Lukewarm Reaction To The Last Jedi

Posted Wednesday, December 27, 2017, 4:09 PM

Our handsome hero, windswept and interesting

It is now quite well known that Mark Hamill wasn't very happy with the direction Luke Skywalker's arc was written for him by Director Rian Johnson in the latest Star Wars movie The Last Jedi. He is reported as saying that he didn't see the character as his Luke, the one he had been living with since Star Wars's inception 40 years earlier. But he looked past that and gave the performance that the story required, one that was compelling and exciting and unpredictable, and in my opinion works better than anything else that you could imagine for him.

Hamill has a unique perspective of the character. When George Lucas directed Star Wars Episode IV, A New Hope, he was famously awkward and reserved, only giving very basic instructions on set, leaving the actors to basically create the character themselves. From that point of view, undoubtedly Mark Hamill had a very specific idea of who the character he was playing was. His origins were simple and clearly intimated in the script, and his somewhat ridiculed whiny nature was typical of a sheltered teenager who longed for adventure. By the time the sequel Empire Strikes Back was filmed, directed this time by a competent, nay extremely talented Director, Irvin Kershner, Hamill would have seen his character's future mapped out more clearly. No longer whiny, but still youthful in his enthusiasm, Luke proves himself a warrior as he faces down Darth Vader directly. And further, by Return of the Jedi, Richard Marquand's rumoured ineffectual direction, Hamill will have taken charge again to shape his character the way he saw him.

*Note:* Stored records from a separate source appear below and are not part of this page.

-- ==== Sys2Proof/Machine/Ember.lean ====
section
/-! DEFINITION. Fuses (chapter 22), reset levels, power states, voltage scaling and temperature (chapter 24), and the key loader (R457). -/

namespace Sys2Proof.Machine

/-- The state with the Ember island replaced. -/
def State.setEmber (s : State) (e : Ember) : State := { s with ember := e }

/-! ## Fuses (R449 to R454) -/

/-- The fused values that lie outside the Ember island: identity, profiles permitted, and the pads' pulls and actuator marks (R11, R325). -/
def applyFuses (s : State) : State :=
  let s := (s.setReg SYS_ID_0 (BitVec.ofNat 32 (s.fuse 31 0))).setReg SYS_ID_1 (BitVec.ofNat 32 (s.fuse 63 32))
  let s := (s.setReg SYS_ID_2 (BitVec.ofNat 32 (s.fuse 95 64))).setFld SYS_PROFILE SYS_PROFILE_permitted (s.fuse 923 920)
  (List.range 96).foldl (fun s n =>
    let up := s.fuse (914 + n / 16) (914 + n / 16)
    (s.setFld (PIN_CFG n) PIN_CFG_pull (1 + up)).setFld (PIN_CFG n) PIN_CFG_actuator (s.fuse (942 + n) (942 + n))) s

/-- The fused values that the Ember island holds: guard settings, actuator limits and the fuse words (R310, R323, R449). -/
def applyEmberFuses (s : State) : State :=
  let s := (List.range 4).foldl (fun s g =>
    s.setReg PIN_GUARD_CFG (s.reg PIN_GUARD_CFG ||| BitVec.ofNat 32 (s.fuse (929 + 4 * g) (926 + 4 * g) * 2 ^ (8 * g + 4)))) (s.setReg PIN_GUARD_CFG 0)
  let s := (List.range 96).foldl (fun s n =>
    let act := s.fuse (942 + n) (942 + n) * 2 ^ 31 + s.fuse (1134 + n) (1134 + n) * 2 ^ 30 + s.fuse (1245 + 16 * n) (1230 + 16 * n)
    s.setReg (KPORT_ACT n) (BitVec.ofNat 32 act)) s
  (List.range 256).foldl (fun s k => s.setReg (FUSE_WORD k) (if 3 ≤ k && k ≤ 10 then 0 else BitVec.ofNat 32 (s.fuse (32 * k + 31) (32 * k)))) s

/-- A word of the factory segment as this die's cells give it: the stepping of word 2 is that of B0, 0x20 (R2, R455). -/
def dieWord (factory : List Word) (k : Nat) : Word := let w := factory.getD k 0; if k == 2 then (w &&& 0xFFFF00FF#32) ||| 0x2000#32 else w

/-- The FUSE unit reads the array (R450). `factory` are the words of the factory segment as they are read; the field segment is what FUSE_PROG
has set. -/
def fuseLoad (s : State) (factory : List Word) : State :=
  if s.ember.phase == .load then
    let ws := (List.range 256).map (fun k => if k < 128 then dieWord factory k else smGet (fun _ => 0#32) s.ember.cells k)
    s.setEmber { s.ember with staged := some ws }
  else s

/-- Whether the words of a load agree with their check field (R449). -/
def fusesPass (ws : List Word) : Bool :=
  crc32c ((ws.take 127).flatMap (fun w => leBytes 4 w.toNat)) == (ws.getD 127 0).toNat

/-- The first rail from 1 to 5 that is not enabled and good, and where the sequencer goes for it; after the last one the islands are released. -/
def State.nextRail (s : State) : Option EmberPhase :=
  ([1, 2, 3, 4, 5].find? (fun k => !((s.fld PWR_STAT PWR_STAT_en).testBit k && (s.fld PWR_STAT PWR_STAT_pg).testBit k))).map
    (fun k => if (s.fld PWR_STAT PWR_STAT_en).testBit k then .good k else .up k)

/-- The islands other than Ember are released with every root on FRC, XTAL_A is enabled and Kiln starts the boot ROM (R471, R478, R487). -/
def releaseIslands (s : State) : State :=
  let s := s.setBit CLK_SRC CLK_SRC_xa_en true
  let s := (s.setFld (CLK_PLL_CTRL 0) CLK_PLL_CTRL_s s.leastS).setFld (CLK_PLL_CTRL 0) CLK_PLL_CTRL_t s.leastT
  s.setEmber { s.ember with phase := .run }

/-- The up-sequence goes on: to the next rail, or to the release of the islands (R487, R491). -/
def upNext (s : State) : State :=
  match s.nextRail with
  | some p => s.setEmber { s.ember with phase := p }
  | none => releaseIslands s

/-- A fuse load ends (R450, R451): it passes and the fused fields load, those of the Ember island only at COLD (R310), or it fails and starts again, up to three
times. -/
def fuseLoadDone (s : State) : State :=
  match s.ember.phase == .load, s.ember.staged with
  | true, some ws =>
    let s := s.setEmber { s.ember with staged := none }
    if fusesPass ws then
      let fused := (List.range 256).foldl (fun m k => smSet (fun _ => 0#32) m k (ws.getD k 0)) []
      let s := s.setEmber { s.ember with fused := fused }
      let s := (s.setBit FUSE_STAT FUSE_STAT_loaded true).setFld FUSE_STAT FUSE_STAT_fails 0
      upNext (if s.ember.level == 0 then applyEmberFuses (applyFuses s) else applyFuses s)
    else
      let fails := min 3 (s.fld FUSE_STAT FUSE_STAT_fails + 1)
      let s := s.setFld FUSE_STAT FUSE_STAT_fails fails
      if fails == 3 then (s.setBit FUSE_STAT FUSE_STAT_fault true).setEmber { s.ember with phase := .dead } else s
  | _, _ => s

/-- A write of FUSE_PROG (R454): go sets the cell of a field-segment bit; a bit below 4,096 is refused. -/
def fuseProg (s : State) (w : Word) : State :=
  let s := s.writeCodes FUSE_PROG (setF w FUSE_PROG_go 0)
  let b := s.fld FUSE_PROG FUSE_PROG_bit
  if !bitOf w FUSE_PROG_go then s
  else if b < 4096 then s.setBit FUSE_PROG FUSE_PROG_refused true
  else
    let old := smGet (fun _ => 0#32) s.ember.cells (b / 32)
    s.setEmber { s.ember with cells := smSet (fun _ => 0#32) s.ember.cells (b / 32) (old ||| (1#32 <<< (b % 32))) }

/-! ## Reset of the islands (R11, R484 to R486, R489) -/

/-- Whether a register lies in the Ember island and keeps its value through WARM and HOLD (R11, R310, R323). -/
def emberReg (a : Nat) : Bool :=
  let page := a / 0x10000
  page == 0x4002 || page == 0x4003 || page == 0x4004 || a == CLK_SRC || a == CLK_OSC_STAT || a == PIN_GUARD_CFG || a == PIN_GUARD_STAT ||
  a == PIN_SAFE || a == KPORT_LOCK || (KPORT_CFG 0 ≤ a && a < KPORT_CFG 96 && a % 16 == 12)

/-- The heads after a reset level: HOLD keeps the level of HEAD_n_RESET_N and shows it in STAT.held (R161, R486). -/
def resetHeads (s : State) (hold : Bool) : State :=
  if hold then
    (List.range 4).foldl (fun s n =>
      (s.setHead n { HeadSt.init with resetLow := (s.head n).resetLow }).setBit (HEAD_STAT n) HEAD_STAT_held true) s
  else { s with heads := [] }

/-- The ports that HOLD retains: those driven, marked retainable by fuses, and not actuators (R326). -/
def State.toRetain (s : State) : List Nat :=
  (List.range 96).filter (fun n => s.fuse (1038 + n) (1038 + n) == 1 && s.fuse (942 + n) (942 + n) == 0 && s.padDrive n != none)

/-- A fresh nonce of 32 bytes for debug authentication: free (R523). -/
def freshNonce (s : State) : State := (List.range 8).foldl (fun s k => let (w, s) := s.draw; s.setReg (DBG_AUTH_NONCE k) w) s

/-- Every island but Ember returns to its reset state. Bank supplies are measured anew as they were; HOLD retains what R326 and R161 say; the
count of failed unlocks stays (R524), and the memories outside QDR keep their bytes unless power is lost (PRESUMED, assumption 42). -/
def resetIslands (s : State) (hold : Bool) : State :=
  let keep := if hold then s.toRetain.map (fun n => (n, (s.padDrive n).getD false, s.padStrength n)) else []
  let banks := (List.range 6).map (fun b => (b, s.fld (PIN_BANK b) PIN_BANK_vsel, s.fld (PIN_BANK b) PIN_BANK_vdet))
  let fails := s.fld DBG_AUTH DBG_AUTH_fails
  let s := (s.resetRegs (fun a => !emberReg a)).setFld DBG_AUTH DBG_AUTH_fails fails
  let s := resetHeads s hold
  let s := { s with
    blkReset := [], wb := [], capture := [], scrubPos := [], arr := [], vslot := [], pipeBands := [], vidBase := [], vidHeld := [], rd := ⟨0, false, false⟩,
    tb := 0, pulse := [], blk := ⟨0, 0, none, .none⟩, dma := [], dmaLast := [], aud := AudSt.init, sp := [], kind := Kind.init, ports := portsReset s,
    tbAcc := 0, tbSteps := [], pinAcc := 0, tmr := [], adcTodo := [], adcHeld := false, fires := [], extl := [], retain := [], retDrive := [], host := HostSt.init,
    kiln := Kiln.init, fw := Fw.init, led := Led.init, txts := [], wire := [], trial := [], wdog := 0, trc := [], trcLost := 0, jtag := { s.jtag with data := 0, err := false } }
  let s := banks.foldl (fun s e => bankCheck ((s.setFld (PIN_BANK e.1) PIN_BANK_vsel e.2.1).setFld (PIN_BANK e.1) PIN_BANK_vdet e.2.2) e.1) s
  let s := keep.foldl (fun s e =>
    { s with retain := smSet (fun _ => false) s.retain e.1 e.2.1, retDrive := smSet (fun _ => 0) s.retDrive e.1 e.2.2 }.setBit
      (PIN_CFG e.1) PIN_CFG_retained true) s
  let s := (s.setBit PIN_SAFE PIN_SAFE_release false).setFld PWR_STATE PWR_STATE_state 0
  let s := s.setEmber { s.ember with frc := 0, tbOn := false }
  freshNonce (if s.bit FUSE_STAT FUSE_STAT_loaded then applyFuses s else s)

/-- The contents of every memory are lost with power. -/
def loseMemory (s : State) : State := { s with mem := [], ecc := [] }

/-- The Ember island returns to its reset values at COLD (Table 24-1): fuse state, and the count of failed loads excepted (R451). -/
def resetEmber (s : State) : State :=
  let loaded := s.bit FUSE_STAT FUSE_STAT_loaded
  let fails := s.fld FUSE_STAT FUSE_STAT_fails
  let pg := s.fld PWR_STAT PWR_STAT_pg
  let en := s.fld PWR_STAT PWR_STAT_en
  let s := s.resetRegs emberReg
  let s := (s.setBit FUSE_STAT FUSE_STAT_loaded loaded).setFld FUSE_STAT FUSE_STAT_fails fails
  let s := (s.setFld PWR_STAT PWR_STAT_pg pg).setFld PWR_STAT PWR_STAT_en en
  let s := (List.range 6).foldl (fun s b => bankCheck (s.setFld (PIN_BANK b) PIN_BANK_vsel 0) b) s
  let s := { s.setFld DBG_AUTH DBG_AUTH_fails 0 with ports := [] }
  s.setEmber { s.ember with wakes := 0, cooling := false, vset := 800, vsent := 0 }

As the future of Star Wars as a franchise lay fallow, ten years passed before what became known as the Expanded Universe started to evolve, a series of novels, comics, video games, and toys that would involve the further adventures of Luke, Leia, and Han. Though ultimately rendered obsolete, these stories allowed the actors to reflect on their characters as vibrant dynamic heroes who repeatedly defeated enemies and saved the Galaxy multiple times.

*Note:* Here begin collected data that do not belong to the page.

/-- Interrupt sources, mailboxes, their locks and agent, and doorbells (R341, R343, R344, R348 to R352). -/
def Obligations.InterruptsMailboxesAndDoorbells : Prop :=
  ∀ (s : State) (n : Fin 256) (g : Fin 16) (host : Bool) (m : Fin 8) (k : Fin 16) (b : Fin 2) (v : Fin 32) (len : Fin 32) (w : Word)
    (reply c : Nat) (bs : List Nat),
    let src := INTC_SRC n
    let st := s.fld src INTC_SRC_state
    let mine := s.fld src INTC_SRC_dest = 0
    let quiet := s.bit src INTC_SRC_storm = true
    let pend := s.setFld src INTC_SRC_state 1
    (s.isEdge n = false → st ≤ 1 → s.asserted n = false → Does (.interruptSourceFire n) s (s.setFld src INTC_SRC_state 0)) ∧
    (s.isEdge n = false → 2 ≤ st → Does (.interruptSourceFire n) s s) ∧
    (s.isEdge n = false → st = 0 → s.asserted n = true → mine →
      Does (.interruptSourceFire n) s (if quiet then pend
        else if 1023 ≤ s.firings n then ((pend.setFirings n (s.firings n + 1)).setBit src INTC_SRC_storm true).count INTC_STAT INTC_STAT_storms
        else pend.setFirings n (s.firings n + 1))) ∧
    (s.isEdge n = false → st = 0 → s.pulsed n = true → ¬ quiet → s.firings n < 1023 → s.bit src INTC_SRC_enable = true → s.bit src INTC_SRC_hold_en = false →
      let u := { pend.setFirings n (s.firings n + 1) with pulse := if n.val = 164 ∨ n.val = 165 then s.pulse else smSet (fun _ => false) s.pulse n false }
      let bit := 1#32 <<< s.fld src INTC_SRC_db
      (s.fld src INTC_SRC_dest = 1 → Does (.interruptSourceFire n) s ((u.setReg KIND_DB (u.reg KIND_DB ||| bit)).setFld src INTC_SRC_state 0)) ∧
      (s.fld src INTC_SRC_dest = 2 → s.reg HOST_DB_MASK &&& bit = 0 → s.reg HOST_DB &&& bit = 0 →
        Does (.interruptSourceFire n) s ((u.setReg HOST_DB (u.reg HOST_DB ||| bit)).setFld src INTC_SRC_state 0))) ∧
    (st ≤ 1 → Does (.intcEoi n) s s) ∧
    (st = 2 → s.asserted n = false ∨ s.isEdge n = true → Does (.intcEoi n) s (s.setFld src INTC_SRC_state 0)) ∧
    (st = 3 → mine → quiet → Does (.intcEoi n) s pend) ∧
    (st = 3 → mine → ¬ quiet → s.firings n < 1023 → Does (.intcEoi n) s (pend.setFirings n (s.firings n + 1))) ∧
    (let clear := (s.setBit src INTC_SRC_storm false).setFirings n 0
     (mine → s.uncounted n = false → Does (.stormClear n) s clear) ∧
     (mine → s.uncounted n = true → Does (.stormClear n) s ((clear.setFld src INTC_SRC_state 1).setFirings n 1))) ∧
    (Completes (.stormWindowExpire n) s (fun t => t.firings n = 0 ∧ (∀ j : Fin 256, j ≠ n → t.firings j = s.firings j) ∧ RegsBut [] s t ∧ SameMem s t)) ∧
    ((∀ j : Fin 256, s.fld (INTC_SRC j) INTC_SRC_group = g → s.srcPending j = true → s.fld (INTC_SRC j) INTC_SRC_dest = 0) →
      Completes (.holdoffExpire g) s (fun t => t.bit (INTC_HOLD g) INTC_HOLD_running = false ∧
        RegsBut ([INTC_HOLD g, INTC_STAT] ++ (List.range 256).map INTC_SRC) s t ∧ SameMem s t ∧
        (∀ j : Fin 256, s.fld (INTC_SRC j) INTC_SRC_group = g → s.fld (INTC_SRC j) INTC_SRC_dest = 0 →
          t.presented j = (s.srcPending j && s.bit (INTC_SRC j) INTC_SRC_enable && !s.bit (INTC_SRC j) INTC_SRC_storm &&
            !(s.uncounted j && decide (1023 ≤ s.firings j)))))) ∧
    (let id : Nat := if host = true then 1 else 2
     let reached := host = false ∨ (s.barsOpen = true ∧ m.val < 6)
     let sends := if host = true then m.val < 4 else m.val = 4 ∨ m.val = 5 ∨ m.val = 7
     let owner := s.fld (MBX_STAT m) MBX_STAT_holder
     let busy := s.bit (MBX_CTRL m) MBX_CTRL_go = true
     let refused := s.setBit (MBX_STAT m) MBX_STAT_refused true
     let freed := s.setFld (MBX_STAT m) MBX_STAT_holder 0
     let force := bitOf w MBX_LOCK_force = true
     let posted := ({ s with fw := { s.fw with goes := if m.val < 4 then s.fw.goes ++ [m.val] else s.fw.goes } }.setFld (MBX_CTRL m) MBX_CTRL_len len).setBit (MBX_CTRL m) MBX_CTRL_go true
     let taken := s.setBit (MBX_CTRL m) MBX_CTRL_go false
     let rang (u : State) (r i : Nat) : State := u.setReg r (u.reg r ||| (1#32 <<< i))
     (reached → owner ≠ 0 → Does (.mbxLockRead host m) s { s with rd := ⟨owner, false, false⟩ }) ∧
     (reached → owner = 0 → sends → Does (.mbxLockRead host m) s { s.setFld (MBX_STAT m) MBX_STAT_holder id with rd := ⟨0, false, false⟩ }) ∧
     (reached → owner = 0 → ¬ sends → Does (.mbxLockRead host m) s { s with rd := ⟨0xFF, false, false⟩ }) ∧
     (reached → ¬ force → getF w MBX_LOCK_owner = 0 → owner = id → Does (.mbxLockWrite host m w) s freed) ∧
     (host = false → force → Does (.mbxLockWrite host m w) s freed) ∧
     (reached → (force ∧ host = true) ∨ (¬ force ∧ (getF w MBX_LOCK_owner ≠ 0 ∨ owner ≠ id)) → Does (.mbxLockWrite host m w) s refused) ∧
     (reached → owner = id → ¬ busy → Does (.mbxDataWrite host m k w) s (s.setReg (MBX_DATA m k) w)) ∧
     (reached → owner ≠ id ∨ busy → Does (.mbxDataWrite host m k w) s refused ∧ Does (.mbxGo host m len) s refused) ∧
     (reached → owner = id → ¬ busy → len.val ≤ 16 →
       (m.val < 4 → Does (.mbxGo host m len) s (rang posted KILN_DB m)) ∧ (m.val = 6 → Does (.mbxGo host m len) s (rang posted KILN_DB 6)) ∧
       (m.val = 7 → Does (.mbxGo host m len) s (rang posted KIND_DB 1)) ∧ (m.val = 4 ∨ m.val = 5 → Does (.mbxGo host m len) s (hostDbSet posted (m - 4)))) ∧
     (host = false → busy → m.val < 4 → Does (.mbxAck host m) s (hostDbSet taken (8 + m))) ∧
     (host = false → busy → m.val = 6 → Does (.mbxAck host m) s (rang taken KIND_DB 0)) ∧
     (host = true → s.barsOpen = true → busy → (m.val = 4 ∧ s.fw.resps = []) ∨ (m.val = 5 ∧ s.fw.notes = []) → Does (.mbxAck host m) s (rang taken KILN_DB m)) ∧
     (reached → ¬ busy ∨ (if host = true then m.val ≠ 4 ∧ m.val ≠ 5 else ¬ (m.val < 4 ∨ m.val = 6)) → Does (.mbxAck host m) s refused)) ∧
    (let a : Nat := 6 + b
     let owner := s.fld (MBX_STAT a) MBX_STAT_holder
     let busy := s.bit (MBX_CTRL a) MBX_CTRL_go = true
     let was := s.bit (MBX_STAT a) MBX_STAT_refused
     let asked (op : Nat) : Prop := s.agentBusy a = false ∧ s.agentRequest a = some (op :: reply :: bs) ∧ reply < 128 ∧ (s.chEnd reply).alloc = true ∧
       firstMessage (s.kEnd (a + 8)).rx = some ([op, reply] ++ bs, ctEnd, [])
     let said (t : State) (bytes : List Nat) : Prop := (t.kEnd (a + 8)).tx = bytes ++ [ctEnd] ∧ (t.kEnd (a + 8)).dest = reply ∧ (t.kEnd (a + 8)).rx = [] ∧
       t.bit (MBX_STAT a) MBX_STAT_refused = (was || bytes == [0xFF]) ∧ SameMem s t
     let id := s.agentId a
     (asked 1 → Completes (.agentLock b) s (fun t =>
       (owner ≠ 0 → said t [owner] ∧ RegsBut [KIND_KEND_STAT (a + 8)] s t) ∧
       (owner = 0 → b.val = 0 → said t [0] ∧ t.fld (MBX_STAT a) MBX_STAT_holder = id % 256) ∧ (owner = 0 → b.val = 1 → t.fld (MBX_STAT a) MBX_STAT_holder = 0))) ∧
     (asked 2 → owner = id → Completes (.agentUnlock b) s (fun t => said t [0] ∧ t.fld (MBX_STAT a) MBX_STAT_holder = 0)) ∧
     (asked 2 → owner ≠ id → Completes (.agentUnlock b) s (fun t => said t [0xFF] ∧ t.fld (MBX_STAT a) MBX_STAT_holder = owner)) ∧
     (asked 3 → bs.length = 2 + 4 * c → bs.getD 1 0 = c → c ≠ 0 → bs.getD 0 0 + c ≤ 16 → owner = id → ¬ busy → Completes (.agentWrite b) s (fun t => said t [0] ∧
       ∀ j : Fin 16, j.val < c → t.reg (MBX_DATA a (bs.getD 0 0 + j)) = BitVec.ofNat 32 ((wordsOf (bs.drop 2)).getD j 0))) ∧
     (asked 3 → bs.length < 2 + 4 * bs.getD 1 0 → Completes (.agentWrite b) s (fun t => said t [0xFE])) ∧
     (asked 4 → bs.length = 2 → bs.getD 1 0 = c → c ≠ 0 → bs.getD 0 0 + c ≤ 16 → Completes (.agentRead b) s (fun t =>
       said t ((List.range c).flatMap (fun i => (leBytes 4 (s.reg (MBX_DATA a (bs.getD 0 0 + i))).toNat).map BitVec.toNat)))) ∧
     (asked 5 → bs.length = 1 → bs.getD 0 0 ≤ 16 → owner = id → ¬ busy → Completes (.agentGo b) s (fun t => said t [0] ∧ t.bit (MBX_CTRL a) MBX_CTRL_go = true ∧
       t.fld (MBX_CTRL a) MBX_CTRL_len = bs.getD 0 0 ∧ (if b.val = 0 then (t.reg KILN_DB).getLsbD 6 = true else (t.reg KIND_DB).getLsbD 1 = true))) ∧
     (asked 6 → b.val = 1 → busy → Completes (.agentAck b) s (fun t => said t [0] ∧ t.bit (MBX_CTRL a) MBX_CTRL_go = false ∧ (t.reg KILN_DB).getLsbD 7 = true)) ∧
     (asked 6 → b.val = 0 ∨ ¬ busy → Completes (.agentAck b) s (fun t => said t [0xFF])) ∧
     (asked 7 → bs.length = 4 → Completes (.agentRing b) s (fun t => said t [0] ∧ t.reg KILN_DB = s.reg KILN_DB ||| BitVec.ofNat 32 ((wordsOf bs).getD 0 0))) ∧
     (asked 7 → bs.length < 4 → Completes (.agentRing b) s (fun t => said t [0xFE] ∧ t.reg KILN_DB = s.reg KILN_DB))) ∧
    (let due (t : State) (i : Nat) : Prop :=
       if s.bit HOST_LINK HOST_LINK_up = true ∧ s.host.d0 = true ∧ (s.msix i).masked = false then t.msixSent i = s.msixSent i + 1 ∧ t.pba i = s.pba i
       else t.pba i = true ∧ t.msixSent i = s.msixSent i
     let kept (t : State) (i : Nat) : Prop := t.msixSent i = s.msixSent i ∧ t.pba i = s.pba i
     let open_ := host = false ∨ s.barsOpen = true
     let stays : Word := (if s.kiln.lockup = true then 0x80000000 else 0) ||| (if s.bit SYS_WDOG_CTRL SYS_WDOG_CTRL_expired = true then 0x40000000 else 0)
     (open_ → Completes (.doorbellSet host 0 w) s (fun t => t.reg HOST_DB = s.reg HOST_DB ||| w ∧ RegsBut [HOST_DB] s t ∧ SameMem s t ∧
       ∀ i : Fin 32, if w.getLsbD i = true ∧ (s.reg HOST_DB).getLsbD i = false ∧ (s.reg HOST_DB_MASK).getLsbD i = true then due t i else kept t i)) ∧
     (host = false → Does (.doorbellSet host 1 w) s (s.setReg KILN_DB (s.reg KILN_DB ||| w)) ∧ Does (.doorbellSet host 2 w) s (s.setReg KIND_DB (s.reg KIND_DB ||| w)) ∧
       Does (.doorbellClear host 1 w) s (s.setReg KILN_DB (s.reg KILN_DB &&& ~~~w)) ∧ Does (.doorbellClear host 2 w) s (s.setReg KIND_DB (s.reg KIND_DB &&& ~~~w))) ∧
     (host = true → s.barsOpen = true → Does (.doorbellSet host 1 w) s (s.setReg KILN_DB (s.reg KILN_DB ||| (w &&& 0xFFFF0000))) ∧
       Does (.doorbellSet host 2 w) s s ∧ Does (.doorbellClear host 1 w) s s ∧ Does (.doorbellClear host 2 w) s s) ∧
     (open_ → Completes (.doorbellClear host 0 w) s (fun t => t.reg HOST_DB = s.reg HOST_DB &&& ~~~(w &&& ~~~stays) ∧ RegsBut [HOST_DB] s t ∧ SameMem s t ∧
       ∀ i : Fin 32, t.msixSent i = s.msixSent i ∧ t.pba i = (s.pba i && !(w &&& ~~~stays).getLsbD i))) ∧
     (open_ → Completes (.doorbellMaskWrite host w) s (fun t => t.reg HOST_DB_MASK = w ∧ RegsBut [HOST_DB_MASK] s t ∧ SameMem s t ∧
       ∀ i : Fin 32, if w.getLsbD i = true ∧ (s.reg HOST_DB_MASK).getLsbD i = false ∧ (s.reg HOST_DB).getLsbD i = true then due t i else kept t i)) ∧
     (s.barsOpen = false → Does (.msixUnmask v) s s) ∧
     (s.barsOpen = true → Completes (.msixUnmask v) s (fun t => (t.msix v).masked = false ∧ RegsBut [] s t ∧ SameMem s t ∧
       (if s.pba v = true ∧ (s.reg HOST_DB).getLsbD v = true then t.pba v = false ∧ t.msixSent v = s.msixSent v + 1 else t.pba v = s.pba v ∧ t.msixSent v = s.msixSent v))))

And then came the Prequels, those much-maligned back stories of where our heroes came from, what the Galaxy was like before the Empire crushed it beneath its feet. And the Jedi Knights were not portrayed as heroic at all, but arrogant, interfering, foolish, and complacent. Mistake after mistake led them to a reckoning, one that opened up the cracks that let the Sith rule.

And so the new trilogy, that began after Disney's purchase of Lucasfilm with The Force Awakens, now having wiped those exciting stories from canon, termed Legends, has the Luke we see at the end of the first movie as having had none of those adventures. His life is not one of triumph after triumph, or even of maintaining hope in the Galaxy. Instead, as The Last Jedi has shown, he has failed repeatedly, just as the Jedi Knights had done at the formation of the Empire.

And no wonder. Luke was no Jedi, he was barely trained and was far too old. He had no living mentors, no understanding of what he was doing. He tried his best, did what he could with what little he could glean from the Histories, but he had no chance. Having seen his star pupil so easily succumb to the Dark Side would naturally have sent him reeling, realising he was no Jedi Master, no equal to Yoda or those who came before him. That is the Luke we see in The Last Jedi, the only Luke there could have been.

Mark Hamill saw Luke as a hero, a Jedi Knight who saved the Galaxy, and portrayed him that way in every movie up until then. But naturally he cannot see the character in the objective way the audience has. The Jedi are not capable of saving the Galaxy, it takes more than the Light Side of the Force to defeat the Dark Side. There must be a balance between the two. The Jedi have to end, the Sith have to end, and something new take their place. That's where the story has to go, and that's how Luke must be portrayed.